The Manufacturers Association of Nigeria (MAN) has warned that manufacturers spent N676.6bn on alternative energy in the first half of 2025 and still could not meet their power needs due to the country’s unreliable and unaffordable electricity supply.
The Manufacturing State of Affairs October 2025 report of the association, presented by the Director of the Research and Economic Policy Division, Dr Oluwasegun Osidipe, stated that energy woes still plague the sector despite a drop in alternative energy costs in the first six months of the year.
“Though lower, alternative energy costs of N676.6bn and raw material imports of N1.72tn in H1 2025 remain a heavy burden on operational costs and employment, with 18,935 job losses recorded in the same period,.” the report said.
The cost of alternative energy fell from N708.1bn recorded in the second half of 2024. Still, MAN insisted that the burden remained unsustainable for manufacturers already battling rising inflation, high interest rates and increased production costs.

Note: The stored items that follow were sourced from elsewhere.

-- ==== Sys2Proof/Tests/Slice0.lean ====
section
/-!
SUPPORT. Tests: ill-formed terms that each check of WellFormed refuses, values worked out by hand from the spec, and for every
statement a state and operands that meet its hypotheses.
-/
namespace Sys2Proof.Tests

set_option Elab.async false
set_option linter.unusedVariables false

open Sys2Proof Sys2Proof.Machine Sys2Proof.Safety

/-! ## Well-formedness: an ill-formed term for each check -/

/-- A register access off a word boundary (R124). -/
theorem test_wf_access : Instr.wf (.registerWrite { space := .bar0, addr := 2 } 0) = false := by decide

/-- A source that is no queue, session or port (R107, R113). -/
theorem test_wf_source : Instr.wf (.porchResumeTaking (.queue 16)) = false ∧ Instr.wf (.porchResumeTaking (.session 8)) = false ∧
    Instr.wf (.porchResumeTaking (.chain false 2)) = false := by decide

/-- A header field wider than R81 gives it, and a parameter area above 4 080 bytes. -/
theorem test_wf_cmd : Instr.wf (.poNop { part := .head, src := .queue 0, tag := 65536 }) = false ∧
    Instr.wf (.poNop { part := .head, src := .queue 0, chain := 256 }) = false ∧
    Instr.wf (.poNop { part := .head, src := .queue 0, params := List.replicate 4081 0 }) = false := by decide +kernel

theorem test_wf_reply : Instr.wf (.tileReplyReceived
    { msg := { reply := { opcode := 65536, tag := 0, status := 0 } } }) = false := by decide

/-- Tile addresses outside R2. -/
theorem test_wf_tile : Instr.wf (.tileCommandTimeout 32 1 0) = false ∧ Instr.wf (.tileCommandTimeout 0 0 0) = false ∧
    Instr.wf (.tileCommandTimeout 0 17 0) = false := by decide

/-- Ports, compare units and channels that a part does not have (R67, R321, R515). -/
theorem test_wf_units : Instr.wf (.glPortEnable .head 33) = false ∧ Instr.wf (.glPortEnable .tile 2) = false ∧
    Instr.wf (.triggerFire .head 16) = false ∧ Instr.wf (.triggerFire .tile 4) = false ∧
    Instr.wf (.dwChCtlStop .head 64) = false ∧ Instr.wf (.dwChCtlStop .tile 8) = false := by decide

/-- A pane outside a slot image (R229), a queue, a stack, a row slot, a rail. -/
theorem test_wf_ranges : Instr.wf (.plFenceTimeout 0) = true ∧
    Instr.wf (.replayReqReceived { msg := { chain := 0, position := 1, pane := 135, slot := 0 } } 0) = false ∧
    Instr.wf (.replyWrite 16) = false ∧ Instr.wf (.srExit 2) = false ∧ Instr.wf (.ssTimeout 4) = false := by decide

/-! ## States of the witnesses -/

/-- Both parts in service, the Tile's image running. -/
def up : State := { State.reset with tile.sys.loaded := true, tile.ld.ready := true }

/-- A command of a queue to the Head. -/
def hc (l : List Byte) : Cmd := { part := .head, src := .queue 0, params := l }

/-- A command of Head A to the Tile. -/
def tc (l : List Byte) : Cmd := { part := .tile, src := .chain false 0, position := 1, params := l }
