-- ==== Sys2Proof/Machine/Operands.lean ====
section
/-! DEFINITION. The constants, fields and operand forms of the container (30_encoding.md R95–R101, 43_container_codec.md R230,
R231) and of the register port (10_state.md R23). -/

namespace Sys2Proof.Machine

/-- R5, R99: the byte that stands for an internal node in the tree stream. -/
def mark : Byte := 0x2A#8

/-- R5, R99, G1: the escape byte. -/
def esc : Byte := 0x5C#8

/-- R95, G2: container byte 0. -/
def magic0 : Byte := 0x41#8

/-- R95, G2: container byte 1. -/
def magic1 : Byte := 0x42#8

/-- D19: the placeholder for both header bytes until the back-patch. -/
def placeholder : Byte := 0x00#8

/-- R5 (CONTAINER_PREFIX), C1: magic and header together. -/
def containerPrefix : Nat := 4

/-- R5 (DEC_STACK), R38: the entries the deserializer's stack has room for. -/
def decStack : Nat := 4095

/-- R96, R230: `(g << 13) | ts`. -/
def headerPack (g : BitVec 3) (ts : BitVec 13) : BitVec 16 :=
  (g.setWidth 16 <<< 13) ||| ts.setWidth 16

/-- R96: container byte 2, H[15:8]. -/
def headerHigh (h : BitVec 16) : Byte :=
  h.extractLsb' 8 8

/-- R96: container byte 3, H[7:0]. -/
def headerLow (h : BitVec 16) : Byte :=
  h.extractLsb' 0 8

/-- R97: the header of container bytes 2 and 3. -/
def headerOfBytes (b2 b3 : Byte) : BitVec 16 :=
  (b2.setWidth 16 <<< 8) ||| b3.setWidth 16

/-- R96: H[15:13]. -/
def headerGarbage (h : BitVec 16) : BitVec 3 :=
  h.extractLsb' 13 3

/-- R96: H[12:0]. -/
def headerTreeSize (h : BitVec 16) : BitVec 13 :=
  h.extractLsb' 0 13

/-- R231: the garbage count and tree size in container bytes 2 and 3. -/
def headerUnpack (b2 b3 : Byte) : BitVec 3 × BitVec 13 :=
  (headerGarbage (headerOfBytes b2 b3), headerTreeSize (headerOfBytes b2 b3))

/-- R61: bit `k` of a payload byte in stream order, `byte[7 − k]`. -/
def streamBit (b : Byte) (k : Nat) : Bool :=
  b.getLsbD (7 - k)

/-- R61: the eight bits of a payload byte in stream order. -/
def streamBits (b : Byte) : Bits :=
  (List.range 8).map (streamBit b)

/-- R200: `((acc << 1) | bit)[7:0]`. -/
def shiftIn (acc : Byte) (bit : Bool) : Byte :=
  (acc <<< 1) ||| (BitVec.ofBool bit).setWidth 8

/-- R61: up to eight bits of the stream as a byte, the first in the highest of the places used. -/
def byteOfBits (bits : Bits) : Byte :=
  bits.foldl shiftIn 0#8

/-- R201: `(8 − (T mod 8)) mod 8`. -/
def garbageCount (t : Nat) : Nat :=
  (8 - t % 8) % 8

/-- R23: register numbers. -/
def regCmd : RegNum := 0
def regStatus : RegNum := 1
def regErrcode : RegNum := 2
def regSrcLen : RegNum := 3
def regDstLen : RegNum := 4
def regHdr : RegNum := 5
def regCfg : RegNum := 6

/-- R271: the value of ERRCODE.CODE for an error. -/
def CmdError.code : CmdError → BitVec 4
  | .sourceUnreadable => 1#4
  | .sinkUnwritable => 2#4
  | .corruptTree => 3#4
  | .degenerateAlphabet => 4#4
  | .corruptPayload => 5#4
  | .badCommand => 6#4

end Sys2Proof.Machine
end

According to the report, inadequate power supply and the high cost of electricity and alternative energy ranked among the biggest operating constraints for manufacturers in the third quarter of 2025.
MAN, however, urged the Nigerian Government to “expand embedded generation and industrial cluster power projects using gas and renewable mini-grids, ensuring manufacturers get reliable, affordable off-grid electricity.”
Meanwhile, the report by Punch newspaper had quoted the Director-General of MAN, Mr. Segun Ajayi-Kadir, as saying earlier that electricity remained a critical but inefficiently supplied input for manufacturers.
He argued that power costs had risen astronomically, saying, “No manufacturer can competitively produce in that kind of environment.”
Ajayi-Kadir said that MAN had proposed a more manageable 100 per cent tariff increase, noting, “We have indicated that a 100 per cent increase would have been tolerable. And this is for power that is inefficiently generated and run.”